# [Exercise instructions]
Copy out the data line by line exactly, from its start to the line bearing "have hle : rest.length", inclusive.

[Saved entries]
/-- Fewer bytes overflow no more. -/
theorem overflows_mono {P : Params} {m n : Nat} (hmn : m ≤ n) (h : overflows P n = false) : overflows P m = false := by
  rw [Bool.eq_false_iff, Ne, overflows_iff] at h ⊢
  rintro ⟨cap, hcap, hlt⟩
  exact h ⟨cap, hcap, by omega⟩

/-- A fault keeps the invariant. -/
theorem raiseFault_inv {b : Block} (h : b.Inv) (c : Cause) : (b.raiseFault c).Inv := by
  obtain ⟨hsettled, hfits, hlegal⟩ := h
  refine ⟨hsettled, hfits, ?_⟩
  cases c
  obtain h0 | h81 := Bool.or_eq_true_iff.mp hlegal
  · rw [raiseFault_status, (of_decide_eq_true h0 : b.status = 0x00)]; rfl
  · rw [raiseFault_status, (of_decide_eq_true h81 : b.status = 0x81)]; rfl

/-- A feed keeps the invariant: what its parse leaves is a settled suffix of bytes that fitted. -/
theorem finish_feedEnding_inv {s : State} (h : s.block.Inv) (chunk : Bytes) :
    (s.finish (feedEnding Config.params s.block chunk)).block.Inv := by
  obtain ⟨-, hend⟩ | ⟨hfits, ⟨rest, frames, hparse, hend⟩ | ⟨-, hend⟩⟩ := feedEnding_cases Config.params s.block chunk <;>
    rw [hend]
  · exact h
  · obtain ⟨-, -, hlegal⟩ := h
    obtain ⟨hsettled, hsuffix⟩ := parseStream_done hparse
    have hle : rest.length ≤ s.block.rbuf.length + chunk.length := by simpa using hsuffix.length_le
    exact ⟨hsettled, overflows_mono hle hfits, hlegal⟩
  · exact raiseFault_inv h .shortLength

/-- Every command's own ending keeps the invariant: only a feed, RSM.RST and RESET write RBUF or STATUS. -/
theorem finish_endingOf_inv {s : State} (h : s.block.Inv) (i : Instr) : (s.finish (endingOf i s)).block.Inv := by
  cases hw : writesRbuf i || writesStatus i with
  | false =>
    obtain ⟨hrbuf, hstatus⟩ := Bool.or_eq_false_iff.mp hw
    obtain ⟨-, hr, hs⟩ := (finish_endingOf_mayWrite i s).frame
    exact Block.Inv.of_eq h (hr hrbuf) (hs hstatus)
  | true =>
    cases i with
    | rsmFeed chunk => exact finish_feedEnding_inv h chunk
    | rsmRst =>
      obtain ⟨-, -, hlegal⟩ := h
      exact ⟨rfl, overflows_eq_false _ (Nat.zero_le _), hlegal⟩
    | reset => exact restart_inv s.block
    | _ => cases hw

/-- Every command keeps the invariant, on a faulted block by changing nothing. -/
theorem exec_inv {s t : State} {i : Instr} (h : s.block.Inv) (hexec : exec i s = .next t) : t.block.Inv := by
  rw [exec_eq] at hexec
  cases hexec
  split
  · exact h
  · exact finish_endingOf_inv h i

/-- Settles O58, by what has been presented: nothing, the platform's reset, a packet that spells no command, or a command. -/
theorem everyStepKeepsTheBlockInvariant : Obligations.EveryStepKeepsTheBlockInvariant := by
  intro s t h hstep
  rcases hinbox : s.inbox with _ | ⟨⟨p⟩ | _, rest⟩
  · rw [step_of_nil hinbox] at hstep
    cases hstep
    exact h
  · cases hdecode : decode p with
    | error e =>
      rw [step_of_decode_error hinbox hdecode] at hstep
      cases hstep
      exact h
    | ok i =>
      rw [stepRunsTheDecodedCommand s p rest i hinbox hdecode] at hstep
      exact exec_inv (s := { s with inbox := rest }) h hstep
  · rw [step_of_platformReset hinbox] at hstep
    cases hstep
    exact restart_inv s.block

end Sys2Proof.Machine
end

# [Response to this exercise]
/-- Fewer bytes overflow no more. -/
theorem overflows_mono {P : Params} {m n : Nat} (hmn : m ≤ n) (h : overflows P n = false) : overflows P m = false := by
  rw [Bool.eq_false_iff, Ne, overflows_iff] at h ⊢
  rintro ⟨cap, hcap, hlt⟩
  exact h ⟨cap, hcap, by omega⟩

/-- A fault keeps the invariant. -/
theorem raiseFault_inv {b : Block} (h : b.Inv) (c : Cause) : (b.raiseFault c).Inv := by
  obtain ⟨hsettled, hfits, hlegal⟩ := h
  refine ⟨hsettled, hfits, ?_⟩
  cases c
  obtain h0 | h81 := Bool.or_eq_true_iff.mp hlegal
  · rw [raiseFault_status, (of_decide_eq_true h0 : b.status = 0x00)]; rfl
  · rw [raiseFault_status, (of_decide_eq_true h81 : b.status = 0x81)]; rfl

/-- A feed keeps the invariant: what its parse leaves is a settled suffix of bytes that fitted. -/
theorem finish_feedEnding_inv {s : State} (h : s.block.Inv) (chunk : Bytes) :
    (s.finish (feedEnding Config.params s.block chunk)).block.Inv := by
  obtain ⟨-, hend⟩ | ⟨hfits, ⟨rest, frames, hparse, hend⟩ | ⟨-, hend⟩⟩ := feedEnding_cases Config.params s.block chunk <;>
    rw [hend]
  · exact h
  · obtain ⟨-, -, hlegal⟩ := h
    obtain ⟨hsettled, hsuffix⟩ := parseStream_done hparse
    have hle : rest.length ≤ s.block.rbuf.length + chunk.length := by simpa using hsuffix.length_le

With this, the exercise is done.